You've heard for years about the importance of practicing your presentation to dispel presentation jitters. Now there's new clinical research that shows there's a physical reason why rehearsing works so well and why those hours of out-loud practice can make you a more confident presenter. That's good news because if a public-speaking phobia is physical, it means there's something you can do to fight it, that it's something you can change, says David Weiner., author of several psychology bestsellers, including the new Reality Check: What Your Mind Knows But Isn't Telling You (Prometheus Books, 2005).

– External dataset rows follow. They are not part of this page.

/-- The frame of INITIALIZE: no byte of host memory or card storage, none of the operands, and LOG only grows
(42_negotiation R310; 10_state R46, R47). -/
def Obligations.InitializeFrame : Prop :=
  ∀ s t : State, s.bc.dma = none → exec .initializeCard s = .next t →
    t.host.op = s.host.op ∧ t.host.arg0 = s.host.arg0 ∧ t.host.arg1 = s.host.arg1 ∧ t.host.buf = s.host.buf ∧
      t.host.buflen = s.host.buflen ∧ t.cfg = s.cfg ∧ (∃ l, t.log = s.log ++ l) ∧ t.bc.dma = none ∧
      (s.xfer.multi = false → t.xfer.multi = false) ∧ (s.bc.mask = 0#32 → t.bc.mask = 0#32) ∧ t.cmdResult = s.cmdResult ∧
      (∀ x, t.mem.read x = s.mem.read x) ∧ ∀ x, t.card.mem.read x = s.card.mem.read x

/-! ## Transfers -/

/-- READ_BLOCK completes: one CMD17, the block's 512 bytes in the buffer in order, Ok(1), the transfer cells clear
(44_block_transfer R410, R420-R423; 20_memory R95); the run is then over, and what is observed of it is the result, the descriptor and
the buffer (70_reset_and_hazards R603). The block is the one in ARG0 where the card is of the mode the descriptor names; a card put in
the slot since acts at the byte address it takes the wire address for (70 R617; log entry 29). The bytes are the card's own where no
cache maintenance the platform needs was skipped (70 R616, 93 U13) and the card's block length is 512 (41_command_issuer R259; log
entry 31); else they are free values, and the operation completes all the same. -/
def Obligations.ReadBlockOk : Prop :=
  ∀ (w : Word) (r : List (List Ev)) (s : State),
    Ready .rx 1 false s → w &&& 0xFDFFE008#32 = 0#32 →
    s.inp.sched = checkBatches .rx s.cfg ++ prompt 17#6 w ++ dataDone ++ r →
      (OwnCard s → NoWrap s → openedAt s = 512 * s.host.arg0.toNat) ∧
      ∃ t, exec .readBlock s = .next t ∧
        Done 1 s t
          [{ seq := .xferCmd, app := false, idx := 17#6, arg := wireAddr s.desc s.host.arg0, kind := .r1 }] r ∧
        (realBytes s = true → ∀ k, k < 512 → t.mem.read (s.host.buf + k) = s.card.mem.read (openedAt s + k)) ∧
        t.card.mem = s.card.mem ∧
        (realBytes s = true → s.host.op = 2#32 →
          observation t =
            { result := 0#8, value := 1#32, desc := s.desc, buffer := s.card.mem.readRange (openedAt s) 512 })

/-- READ_BLOCKS completes: CMD18, byte `k` of block `addr + j` at BUF + 512 j + k, CMD12, Ok(count) (44_block_transfer R411,
R420-R423; 20_memory R95); the run is then over, and what is observed of it is the result, the descriptor and the buffer
(70_reset_and_hazards R603). Where the blocks begin, and when the bytes are the card's own, is as for READ_BLOCK (70 R616, R617; log
entries 29 and 31). -/
def Obligations.ReadBlocksOk : Prop :=
  ∀ (w w12 : Word) (r : List (List Ev)) (s : State),
    Ready .rx s.host.arg1.toNat true s → w &&& 0xFDFFE008#32 = 0#32 → w12 &&& 0xFDFFE008#32 = 0#32 →
    s.inp.sched = checkBatches .rx s.cfg ++ prompt 18#6 w ++ dataDone ++ prompt 12#6 w12 ++ r →
      (OwnCard s → NoWrap s → openedAt s = 512 * s.host.arg0.toNat) ∧
      ∃ t, exec .readBlocks s = .next t ∧
        Done s.host.arg1.toNat s t
          [{ seq := .xferCmd, app := false, idx := 18#6, arg := wireAddr s.desc s.host.arg0, kind := .r1 },
            { seq := .xferStop, app := false, idx := 12#6, arg := 0#32, kind := .r1b }] r ∧
        (realBytes s = true → ∀ j k, j < s.host.arg1.toNat → k < 512 →
          t.mem.read (s.host.buf + 512 * j + k) = s.card.mem.read (openedAt s + 512 * j + k)) ∧
        t.card.mem = s.card.mem ∧
        (realBytes s = true → s.host.op = 3#32 →
          observation t =
            { result := 0#8, value := s.host.arg1, desc := s.desc,
              buffer := s.card.mem.readRange (openedAt s) (512 * s.host.arg1.toNat) })

/-- WRITE_BLOCK completes: one CMD24, the buffer's 512 bytes in the block in order, no CMD12, Ok(1) (44_block_transfer R412,
R420-R423; 20_memory R95). Where the block lies, and when the bytes are the buffer's own, is as for READ_BLOCK (70 R616, R617; log
entries 29 and 31). -/
def Obligations.WriteBlockOk : Prop :=
  ∀ (w : Word) (r : List (List Ev)) (s : State),
    Ready .tx 1 false s → w &&& 0xFDFFE008#32 = 0#32 →
    s.inp.sched = checkBatches .tx s.cfg ++ prompt 24#6 w ++ dataDone ++ r →
      (OwnCard s → NoWrap s → openedAt s = 512 * s.host.arg0.toNat) ∧
      ∃ t, exec .writeBlock s = .next t ∧
        Done 1 s t
          [{ seq := .xferCmd, app := false, idx := 24#6, arg := wireAddr s.desc s.host.arg0, kind := .r1 }] r ∧
        (realBytes s = true → ∀ k, k < 512 → t.card.mem.read (openedAt s + k) = s.mem.read (s.host.buf + k)) ∧
        t.mem = s.mem

/-- WRITE_BLOCKS on an SD card completes: CMD55 and ACMD23 with the count, CMD25, the data, CMD12, Ok(count)
(44_block_transfer R413, R420-R423; 20_memory R95). The blocks the card pre-erases are those that are then written (41_command_issuer
R271; log entry 27). Where they begin, and when the bytes are the buffer's own, is as for READ_BLOCK (70 R616, R617; log entries 29 and
31). -/
def Obligations.WriteBlocksSdOk : Prop :=
  ∀ (w55 w23 w25 w12 : Word) (r : List (List Ev)) (s : State),
    Ready .tx s.host.arg1.toNat true s → s.desc.cardType ≠ .mmc →
    (∀ w ∈ [w55, w23, w25, w12], w &&& 0xFDFFE008#32 = 0#32) →
    s.inp.sched =
      checkBatches .tx s.cfg ++ prompt 55#6 w55 ++ prompt 23#6 w23 ++ prompt 25#6 w25 ++ dataDone ++ prompt 12#6 w12 ++ r →
      (OwnCard s → NoWrap s → openedAt s = 512 * s.host.arg0.toNat) ∧
      ∃ t, exec .writeBlocks s = .next t ∧
        Done s.host.arg1.toNat s t
          [{ seq := .xferCmd, app := false, idx := 55#6, arg := s.desc.rca ++ 0#16, kind := .r1 },
            { seq := .xferCmd, app := true, idx := 23#6, arg := s.host.arg1, kind := .r1 },
            { seq := .xferCmd, app := false, idx := 25#6, arg := wireAddr s.desc s.host.arg0, kind := .r1 },
            { seq := .xferStop, app := false, idx := 12#6, arg := 0#32, kind := .r1b }] r ∧
        (realBytes s = true → ∀ j k, j < s.host.arg1.toNat → k < 512 →
          t.card.mem.read (openedAt s + 512 * j + k) = s.mem.read (s.host.buf + 512 * j + k)) ∧
        t.mem = s.mem

/-- WRITE_BLOCKS on an MMC card completes with CMD25 alone: neither ACMD23 nor CMD12 (44_block_transfer R413, R422). Where the blocks
begin, and when the bytes are the buffer's own, is as for READ_BLOCK (70 R616, R617; log entries 29 and 31). -/
def Obligations.WriteBlocksMmcOk : Prop :=
  ∀ (w : Word) (r : List (List Ev)) (s : State),
    Ready .tx s.host.arg1.toNat true s → s.desc.cardType = .mmc → w &&& 0xFDFFE008#32 = 0#32 →
    s.inp.sched = checkBatches .tx s.cfg ++ prompt 25#6 w ++ dataDone ++ r →
      (OwnCard s → NoWrap s → openedAt s = 512 * s.host.arg0.toNat) ∧
      ∃ t, exec .writeBlocks s = .next t ∧
        Done s.host.arg1.toNat s t
          [{ seq := .xferCmd, app := false, idx := 25#6, arg := wireAddr s.desc s.host.arg0, kind := .r1 }] r ∧
        (realBytes s = true → ∀ j k, j < s.host.arg1.toNat → k < 512 →
          t.card.mem.read (openedAt s + 512 * j + k) = s.mem.read (s.host.buf + 512 * j + k)) ∧
        t.mem = s.mem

The research shows there's two important reasons why practice makes perfect. The first is that when you practice anything - be it a sales presentation or Beethoven's "Moonlight" sonata - you essentially carve a path for it in your brain. Without practice, your brain can take any of tens or hundreds of paths to reach its final destination. To understand this concept, think about the letter P. If you were wired like a computer, your brain would take the same single line every time to get to that P. But the human brain isn't wired like a computer so instead it takes any of about 30 or 40 different pathways to get there, explains Weiner. The result is that the thought of the letter P is the same, but each time you think of it the pathway your brain uses to get to that thought can be different.

Practice reduces the number of potential pathways. In other words, by repeating your presentation again and again you'll start using about 8 to 10 pathways, says Weiner. "The brain will know what you want it to do," he says, "so you'll become more precise."

As you get more precise, you'll become more confident and optimistic ? at which time your serotonin levels will increase. Which brings us to the second key point, which is the existence of an area of the brain called the Estria Terminalus. For years, says Weiner, scientists thought all phobia-related senses originated in the Amygdala, an area of the brain that mediates the feelings of fear, rage and anger. In the past year, however, researchers found that the Estria Terminalus mediates anxiety and worry. These two areas ? the Amygdala and the Estria Terminalus ? were essential for survival 50,000 years ago when fear and anxiety often kept our ancestors alive. Today, however, they generate false alarms, creating excess and sometimes paralyzing fear in non-life-or-death situations such as sales presentations.

The key to suppressing these two areas of the brain is serotonin. Serotonin, Weiner explains, stimulates the Nucleus Accumbens, which controls confidence, happiness and joy - and in turn trumps the Amygdala and the Estria Terminalus. "There's a battle always going on between the old brain and the new brain," says Weiner. Serotonin is the weapon that lets you win that war. Confidence, which can be gained only through practice and the corresponding reduction of brain pathways, is the tool that produces serotonin.

So even if practice doesn't make you perfect, scientists can now prove that it will make you a whole lot less nervous. Now you have no excuse not to carve out some rehearsal time before your presentations.